Assignment:
Isolate every line in the data with the string "srcAt" and copy it.

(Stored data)

**********

/-! ## The pixel rules -/

/-- R172, R173: Normal on both paths, and nothing else changes. -/
def Obligations.NormalPixel : Prop :=
  ∀ (s : State) (anim : Bool) (p : Nat) (c : Colour) (m : Byte), s.memWf = true → c.a ≠ 0#8 →
    let t := pixelRule .normal anim p c m s
    s.sameExceptCell p t ∧
    (c.a = 255#8 → t.fbAt p = c) ∧ (c.a ≠ 255#8 → t.fbAt p = compose c c.a (s.bg anim p)) ∧
    (anim = true → t.apAt p = if c.a = 255#8 then m else 0#8) ∧ (anim = false → t.ap = s.ap)

/-- R174, R175: ColourRemap on both paths, and nothing else changes. -/
def Obligations.ColourRemapPixel : Prop :=
  ∀ (s : State) (anim : Bool) (p : Nat) (c : Colour) (m : Byte), s.memWf = true → c.a ≠ 0#8 →
    let t := pixelRule .colourRemap anim p c m s
    let r := s.srcAt (s.regs.remapBase.toNat + m.toNat)
    s.sameExceptCell p t ∧ (anim = false → t.ap = s.ap) ∧
    (m = 0#8 → (t.fbAt p = if c.a = 255#8 then c else compose c c.a (s.bg anim p)) ∧ (anim = true → t.apAt p = 0#8)) ∧
    (m ≠ 0#8 → r = 0#8 → t = s) ∧
    (m ≠ 0#8 → r ≠ 0#8 →
      (t.fbAt p = if c.a = 255#8 then s.palLookup r else compose (s.palLookup r) c.a (s.bg anim p)) ∧
      (anim = true → t.apAt p = if c.a = 255#8 then r else 0#8))

/-- R176, R177: CrashRemap is ColourRemap but for `m = 0`, where the literal colour is darkened, on both paths. -/
def Obligations.CrashRemapPixel : Prop :=
  ∀ (s : State) (anim : Bool) (p : Nat) (c : Colour) (m : Byte), s.memWf = true → c.a ≠ 0#8 →
    let t := pixelRule .crashRemap anim p c m s
    s.sameExceptCell p t ∧ (anim = false → t.ap = s.ap) ∧
    (m = 0#8 → (t.fbAt p = if c.a = 255#8 then darken c else compose (darken c) c.a (s.bg anim p)) ∧
      (c.a = 255#8 → (t.fbAt p).a = 255#8) ∧ (anim = true → t.apAt p = 0#8)) ∧
    (m ≠ 0#8 → t = pixelRule .colourRemap anim p c m s)

/-- Transparent scales the background by 3/4 or by (1024 - α)/1024, without the source's colour, on both paths (R178, R179).
The spec marks the second factor as general knowledge (log entry 16). -/
def Obligations.TransparentPixel : Prop :=
  ∀ (s : State) (anim : Bool) (p : Nat) (c : Colour) (m : Byte), s.memWf = true → c.a ≠ 0#8 →
    let t := pixelRule .transparent anim p c m s
    s.sameExceptCell p t ∧ (anim = false → t.ap = s.ap) ∧ (anim = true → t.apAt p = 0#8) ∧
    (c.a = 255#8 → t.fbAt p = makeTransparent (s.bg anim p) 3 4) ∧
    (c.a ≠ 255#8 → t.fbAt p = makeTransparent (s.bg anim p) (1024 - c.a.toNat) 1024)

/-- R180, R181: TransparentRemap remaps the animation index, or the nearest index, and writes FB on the RGB-only path
only. -/
def Obligations.TransparentRemapPixel : Prop :=
  ∀ (s : State) (anim : Bool) (p : Nat) (c : Colour) (m : Byte), s.memWf = true →
    let t := pixelRule .transparentRemap anim p c m s
    let remapped : Byte → Byte := fun i => s.srcAt (s.regs.remapBase.toNat + i.toNat)
    s.sameExceptCell p t ∧
    (anim = true → t.fb = s.fb ∧
      (s.apAt p ≠ 0#8 → t.apAt p = remapped (s.apAt p)) ∧
      (s.apAt p = 0#8 → t.apAt p = remapped (s.palNearest (s.fbAt p)))) ∧
    (anim = false → t.ap = s.ap ∧ t.fbAt p = s.palLookup (remapped (s.palNearest (s.fbAt p))))

/-- R182, R183: BlackRemap makes the cell black, and clears its index on the animated path, whatever the source. -/
def Obligations.BlackRemapPixel : Prop :=
  ∀ (s : State) (anim : Bool) (p : Nat) (c : Colour) (m : Byte), s.memWf = true →
    let t := pixelRule .blackRemap anim p c m s
    s.sameExceptCell p t ∧ t.fbAt p = { r := 0#8, g := 0#8, b := 0#8, a := 255#8 } ∧
    (anim = true → t.apAt p = 0#8) ∧ (anim = false → t.ap = s.ap)

/-! ## Colour arithmetic -/

/-- Brightness by the formula of R111, which the spec marks as general knowledge (log entry 16): it is the exact weighted sum divided by 2^16, with nothing lost to the 8 bits of a lane. -/
def Obligations.BrightnessIsExact : Prop :=
  ∀ c : Colour,
    (brightness c).toNat = (19595 * c.r.toNat + 38470 * c.g.toNat + 7471 * c.b.toNat) / 65536

/-- Darken by the formula of R113, which the spec marks as general knowledge (log entry 16): it is a grey of the exact weighted sum divided by 2^16, at most 170, and it keeps the alpha lane. -/
def Obligations.DarkenIsExact : Prop :=
  ∀ c : Colour,
    (darken c).r.toNat = (13063 * c.r.toNat + 25647 * c.g.toNat + 4981 * c.b.toNat) / 65536 ∧
    (darken c).g = (darken c).r ∧ (darken c).b = (darken c).r ∧ (darken c).a = c.a ∧ (darken c).r.toNat ≤ 170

**********

Response area:
    let r := s.srcAt (s.regs.remapBase.toNat + m.toNat)
    let remapped : Byte → Byte := fun i => s.srcAt (s.regs.remapBase.toNat + i.toNat)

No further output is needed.